*Assigned task*
After reading the entries below, copy word for word the lines from the first through the line containing "5 and 6. -/", and stop there.
>>>>
/-- Rows 3 and 7: `VF` is not reset. -/
theorem test_orReg :
    let t := ran 0x8121#16 ((regs 1#4 0x0C#8 2#4 0x0A#8).setReg vf 1#8)
    t.reg 1#4 = 0x0E#8 ∧ t.reg vf = 1#8 := by decide

/-- Row 4. -/
theorem test_andReg : (ran 0x8122#16 (regs 1#4 0x0C#8 2#4 0x0A#8)).reg 1#4 = 0x08#8 := by decide

/-- Rows 5 and 6. -/
theorem test_xorReg :
    (ran 0x8123#16 (regs 1#4 0x0C#8 2#4 0x0A#8)).reg 1#4 = 0x06#8 ∧
    (ran 0x8113#16 (regs 1#4 0x77#8 2#4 0x0A#8)).reg 1#4 = 0#8 := by decide

/-- Rows 8 and 10. -/
theorem test_addReg :
    (let t := ran 0x8014#16 (regs 0#4 0xFF#8 1#4 0x01#8); t.reg 0#4 = 0#8 ∧ t.reg vf = 1#8) ∧
    (let t := ran 0x8014#16 (regs 0#4 0x80#8 1#4 0x7F#8); t.reg 0#4 = 0xFF#8 ∧ t.reg vf = 0#8) := by decide

/-- Rows 30 to 32: `VF` as an operand. -/
theorem test_addReg_vf :
    (ran 0x8F14#16 (regs vf 0xF0#8 1#4 0x20#8)).reg vf = 0x10#8 ∧
    (let t := ran 0x80F4#16 (regs 0#4 0x01#8 vf 0xFF#8); t.reg 0#4 = 0#8 ∧ t.reg vf = 1#8) ∧
    (ran 0x8FF4#16 (State.reset.setReg vf 0x90#8)).reg vf = 0x20#8 := by decide

/-- Rows 14 and 15: a borrow; equal operands clear the flag. -/
theorem test_subReg :
    (let t := ran 0x8015#16 (regs 0#4 3#8 1#4 5#8); t.reg 0#4 = 0xFE#8 ∧ t.reg vf = 0#8) ∧
    (let t := ran 0x8015#16 ((regs 0#4 5#8 1#4 5#8).setReg vf 1#8); t.reg 0#4 = 0#8 ∧ t.reg vf = 0#8) := by decide

/-- Rows 33, 35 and 37. -/
theorem test_subReg_vf :
    (ran 0x8F15#16 (regs vf 5#8 1#4 3#8)).reg vf = 0xFE#8 ∧
    (let t := ran 0x80F5#16 (regs 0#4 5#8 vf 3#8); t.reg vf = 1#8 ∧ t.reg 0#4 = 4#8) ∧
    (ran 0x8FF5#16 (State.reset.setReg vf 9#8)).reg vf = 0#8 := by decide

/-- Rows 19 and 21: `y` is ignored. -/
theorem test_shr :
    (let t := ran 0x8006#16 (State.reset.setReg 0#4 0xFF#8); t.reg 0#4 = 0x7F#8 ∧ t.reg vf = 1#8) ∧
    (let t := ran 0x8016#16 (regs 0#4 4#8 1#4 0xFF#8); t.reg 0#4 = 2#8 ∧ t.reg 1#4 = 0xFF#8 ∧ t.reg vf = 0#8) := by decide

/-- Rows 38 and 45. -/
theorem test_shift_vf :
    (ran 0x8F06#16 (State.reset.setReg vf 3#8)).reg vf = 0#8 ∧
    (ran 0x8F0E#16 (State.reset.setReg vf 0x81#8)).reg vf = 2#8 := by decide

/-- Rows 23 and 25. -/
theorem test_subnReg :
    (let t := ran 0x8017#16 (regs 0#4 5#8 1#4 3#8); t.reg 0#4 = 0xFE#8 ∧ t.reg vf = 0#8) ∧
    (let t := ran 0x8107#16 (regs 1#4 1#8 0#4 0xFE#8); t.reg 1#4 = 0xFD#8 ∧ t.reg vf = 1#8) := by decide

/-- Rows 40 and 42. -/
theorem test_subnReg_vf :
    (ran 0x8F17#16 (regs vf 3#8 1#4 5#8)).reg vf = 4#8 ∧
    (let t := ran 0x80F7#16 (regs 0#4 3#8 vf 5#8); t.reg vf = 1#8 ∧ t.reg 0#4 = 0xFE#8) := by decide

/-- Rows 26 and 29. -/
theorem test_shl :
    (let t := ran 0x800E#16 (State.reset.setReg 0#4 0x80#8); t.reg 0#4 = 0#8 ∧ t.reg vf = 1#8) ∧
    (let t := ran 0x801E#16 (regs 0#4 0x40#8 1#4 0xFF#8); t.reg 0#4 = 0x80#8 ∧ t.reg 1#4 = 0xFF#8 ∧ t.reg vf = 0#8) := by
  decide
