-- ==== Sys2Proof/Proofs/ControlFlow.lean ====
section
/-!
Proofs about the jumps and the skips (41_control_flow.md). Each of them is one write of `PC`, so its frame is the frame of
`setPc`; what is left is the number written.
-/
namespace Sys2Proof.Machine

/-! ### Operands as numbers -/

@[simp] theorem addrOperand_toNat (nnn : Addr) : (addrOperand nnn).toNat = nnn.toNat :=
  BitVec.toNat_setWidth_of_le (by decide)

@[simp] theorem wideOperand_toNat (b : Byte) : (wideOperand b).toNat = b.toNat :=
  BitVec.toNat_setWidth_of_le (by decide)

/-- A 12-bit and an 8-bit number add up inside 16 bits, so the sum of R143 is exact. -/
theorem addrOperand_add_wideOperand_toNat (nnn : Addr) (b : Byte) :
    (addrOperand nnn + wideOperand b).toNat = nnn.toNat + b.toNat := by
  have hn : nnn.toNat < 4096 := nnn.isLt
  have hb : b.toNat < 256 := b.isLt
  rw [BitVec.toNat_add_of_lt (by rw [addrOperand_toNat, wideOperand_toNat]; omega), addrOperand_toNat, wideOperand_toNat]

/-! ### The frame of a write of `PC` -/

theorem OnlyRegs.refl (dest : List Nibble) (s : State) : OnlyRegs dest s s :=
  ⟨fun _ _ => rfl, rfl, ⟨rfl, rfl⟩, ⟨rfl, fun _ => rfl⟩, fun _ => rfl, rfl, rfl, ⟨rfl, rfl⟩⟩

/-- `OnlyRegs` says nothing of `PC`, so it survives a write of `PC`. -/
theorem OnlyRegs.setPc {dest : List Nibble} {s t : State} (h : OnlyRegs dest s t) (w : Word) :
    OnlyRegs dest s (t.setPc w) := h

theorem OnlyRegs.skipIf {dest : List Nibble} {s t : State} (h : OnlyRegs dest s t) (c : Bool) :
    OnlyRegs dest s (skipIf c t) := h.setPc _

/-! ### What a skip writes to `PC` -/

theorem skipIf_pc_of_true {c : Bool} (s : State) (h : c = true) : (skipIf c s).pc = s.pc + 4#16 := by
  rw [h]; rfl

theorem skipIf_pc_of_false {c : Bool} (s : State) (h : c = false) : (skipIf c s).pc = s.pc + 2#16 := by
  rw [h]; rfl

/-! ### The instructions as writes of `PC` -/

theorem exec_jp (nnn : Addr) (s : State) : exec (.jp nnn) s = .next (s.setPc (addrOperand nnn)) := rfl

theorem exec_jpV0 (nnn : Addr) (s : State) :
    exec (.jpV0 nnn) s = .next (s.setPc (addrOperand nnn + wideOperand (s.reg 0#4))) := rfl

theorem exec_seImm (x : Nibble) (kk : Byte) (s : State) :
    exec (.seImm x kk) s = .next (skipIf (s.reg x == kk) s) := rfl

theorem exec_sneImm (x : Nibble) (kk : Byte) (s : State) :
    exec (.sneImm x kk) s = .next (skipIf (s.reg x != kk) s) := rfl

theorem exec_seReg (x y : Nibble) (s : State) :
    exec (.seReg x y) s = .next (skipIf (s.reg x == s.reg y) s) := rfl

theorem exec_sneReg (x y : Nibble) (s : State) :
    exec (.sneReg x y) s = .next (skipIf (s.reg x != s.reg y) s) := rfl

/-- What any skip does, once it is known which proposition its condition `c` decides. -/
theorem exec_skip {i : Instr} {s : State} {c : Bool} {holds fails : Prop} (he : exec i s = .next (skipIf c s))
    (ht : holds → c = true) (hf : fails → c = false) :
    ∃ t, exec i s = .next t ∧ OnlyRegs [] s t ∧ (holds → t.pc = s.pc + 4#16) ∧ (fails → t.pc = s.pc + 2#16) :=
  ⟨_, he, (OnlyRegs.refl [] s).skipIf c, fun h => skipIf_pc_of_true s (ht h), fun h => skipIf_pc_of_false s (hf h)⟩

/-! ### The statements -/

/-- Settles O26: a jump writes the zero-extended `nnn` to `PC`. -/
theorem jumpSetsPc : Obligations.JumpSetsPc := fun nnn s =>
  ⟨_, exec_jp nnn s, addrOperand_toNat nnn, (OnlyRegs.refl [] s).setPc _⟩

/-- Settles O30: the 16-bit sum written to `PC` does not wrap. -/
theorem jumpV0AddsV0 : Obligations.JumpV0AddsV0 := fun nnn s =>
  ⟨_, exec_jpV0 nnn s, addrOperand_add_wideOperand_toNat nnn (s.reg 0#4), (OnlyRegs.refl [] s).setPc _⟩

/-- Settles O31: each skip is `skipIf` of its condition. -/
theorem skipsMoveFourOrTwo : Obligations.SkipsMoveFourOrTwo :=
  ⟨fun x kk s => exec_skip (exec_seImm x kk s) beq_iff_eq.mpr beq_eq_false_iff_ne.mpr,
    fun x kk s => exec_skip (exec_sneImm x kk s) bne_iff_ne.mpr bne_eq_false_iff_eq.mpr,
    fun x y s => exec_skip (exec_seReg x y s) beq_iff_eq.mpr beq_eq_false_iff_ne.mpr,
    fun x y s => exec_skip (exec_sneReg x y s) bne_iff_ne.mpr bne_eq_false_iff_eq.mpr⟩

end Sys2Proof.Machine
end

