-- ==== Sys2Proof/Machine/Issue.lean ====
section
/-!
DEFINITION. What the block does with the command it has taken: it is refused where its opcode is
undefined (R64, R209), and otherwise decoded and executed. A command the driver is assumed never
to issue (R233) has no move.
-/

namespace Sys2Proof.Machine

/-- Take one command in a state from which it has already been removed. -/
def issueCommand (c : Command) (s : State) : Host.Outcome State Fault Refusal :=
  match decode c with
  | .error .illegalOpcode => .next (s.refuse .illegalCmd)
  | .error .operandType => .refused .operandType
  | .ok i => if i.wf then exec i s else .refused .illFormedOperand

end Sys2Proof.Machine
end

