/-- CMP.UP passes a parsed MPDU whose pattern tag, length and addresses are right and whose body is the
LLC/SNAP encoding of the expected frame followed by four bytes of any value; priority, CFI and VLAN id
are not compared (R194). `PATTERN_TAG` is open: the statement holds for every value of it (log 9).
Rests on the spec's own decisions D19, D25 (92_eei_decisions.md); log 9. -/
def Obligations.CmpUpPasses : Prop :=
  ∀ (t : MpduTx) (exp : Expect) (ap : MacAddr) (q : Option (BitVec 3 × Tag)) (tail : Bytes)
    (s : State), ready s →
    t.policy.w0 = Config.patternTag → t.lenOk = true → t.addr1 = ap → t.addr2 = some exp.src →
    t.addr3 = some exp.dst → tail.length = 4 → t.body = llcFrame exp.payload exp.etype q ++ tail →
    exp.dot1q = q.isSome → (q = none → exp.etype ≠ 0x8100#16) →
      exec (.cmpUp (.ok t) exp ap) s = .next { s with ended := s.ended ++ [.completed .pass] }

/-- CMP.UP's checks, in order: a not-ok parse, the pattern tag, the theoretical length, the three
addresses, a body too short for the placeholder bytes or that does not decode, 802.1Q presence,
ethertype, payload (R194, R205).
Rests on the spec's own decisions D25, D32 (92_eei_decisions.md); log 9, 17. -/
def Obligations.CmpUpFaults : Prop :=
  ∀ (exp : Expect) (ap : MacAddr) (s : State), ready s →
    exec (.cmpUp .notOk exp ap) s = .next (s.raise (excPlain .cmpDecode)) ∧
    ∀ t : MpduTx,
      let run := exec (.cmpUp (.ok t) exp ap) s
      (t.policy.w0 ≠ Config.patternTag →
        run = .next (s.raise (excPair .pattern Config.patternTag.toNat t.policy.w0.toNat))) ∧
      (t.policy.w0 = Config.patternTag →
        (t.lenOk = false → run = .next (s.raise (excPair .thLen t.frameLen.toNat t.thLen))) ∧
        (t.lenOk = true →
          (t.addr1 ≠ ap → run = .next (s.raise (excMismatch .addr1 (.addr ap) (.addr t.addr1)))) ∧
          (t.addr1 = ap →
            (t.addr2 ≠ some exp.src →
              run = .next (s.raise (excMismatch .addr2 (.addr exp.src) (infoAddr t.addr2)))) ∧
            (t.addr2 = some exp.src →
              (t.addr3 ≠ some exp.dst →
                run = .next (s.raise (excMismatch .addr3 (.addr exp.dst) (infoAddr t.addr3)))) ∧
              (t.addr3 = some exp.dst →
                (t.body.length < 4 → run = .next (s.raise (excPlain .cmpDecode))) ∧
                (4 ≤ t.body.length →
                  (llcDec (t.body.take (t.body.length - 4)) = .notOk →
                    run = .next (s.raise (excPlain .cmpDecode))) ∧
                  ∀ d, llcDec (t.body.take (t.body.length - 4)) = .ok d →
                    (d.dot1q ≠ exp.dot1q → run =
                      .next (s.raise (excMismatch .dot1q (.flag exp.dot1q) (.flag d.dot1q)))) ∧
                    (d.dot1q = exp.dot1q → d.etype ≠ exp.etype → run =
                      .next (s.raise
                        (excMismatch .ethertype (.num exp.etype.toNat) (.num d.etype.toNat)))) ∧
                    (d.dot1q = exp.dot1q → d.etype = exp.etype → d.payload ≠ exp.payload → run =
                      .next (s.raise
                        (excMismatch .payload (.bytes exp.payload) (.bytes d.payload))))))))))

/-- A comparator failure is never a warning (R195): in the state that accepts commands both checks either
pass and change nothing but the report, or fault; a fault sets `ST.faulted`, the block then refuses
every command but FCB.RESET, and FCB.RESET ends that. -/
def Obligations.ComparatorFailureLatches : Prop :=
  ∀ (i : Instr) (s : State), ready s →
    ((∃ ms exp, i = .cmpDown ms exp) ∨ ∃ p exp ap, i = .cmpUp p exp ap) →
      exec i s = .next { s with ended := s.ended ++ [.completed .pass] } ∨
      ∃ (x : Exc) (t : State), exec i s = .next t ∧ t = s.raise x ∧ t.st.faulted = true ∧
        (∀ i', i' ≠ .fcbReset → exec i' t = .next { t with ended := t.ended ++ [.refused .faulted] }) ∧
        ∃ u, exec .fcbReset t = .next u ∧ ready u
end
<<<<
*Answer for this exercise*
/-- Rows 3 and 7: `VF` is not reset. -/
theorem test_orReg :
    let t := ran 0x8121#16 ((regs 1#4 0x0C#8 2#4 0x0A#8).setReg vf 1#8)
    t.reg 1#4 = 0x0E#8 ∧ t.reg vf = 1#8 := by decide

/-- Row 4. -/
theorem test_andReg : (ran 0x8122#16 (regs 1#4 0x0C#8 2#4 0x0A#8)).reg 1#4 = 0x08#8 := by decide

/-- Rows 5 and 6. -/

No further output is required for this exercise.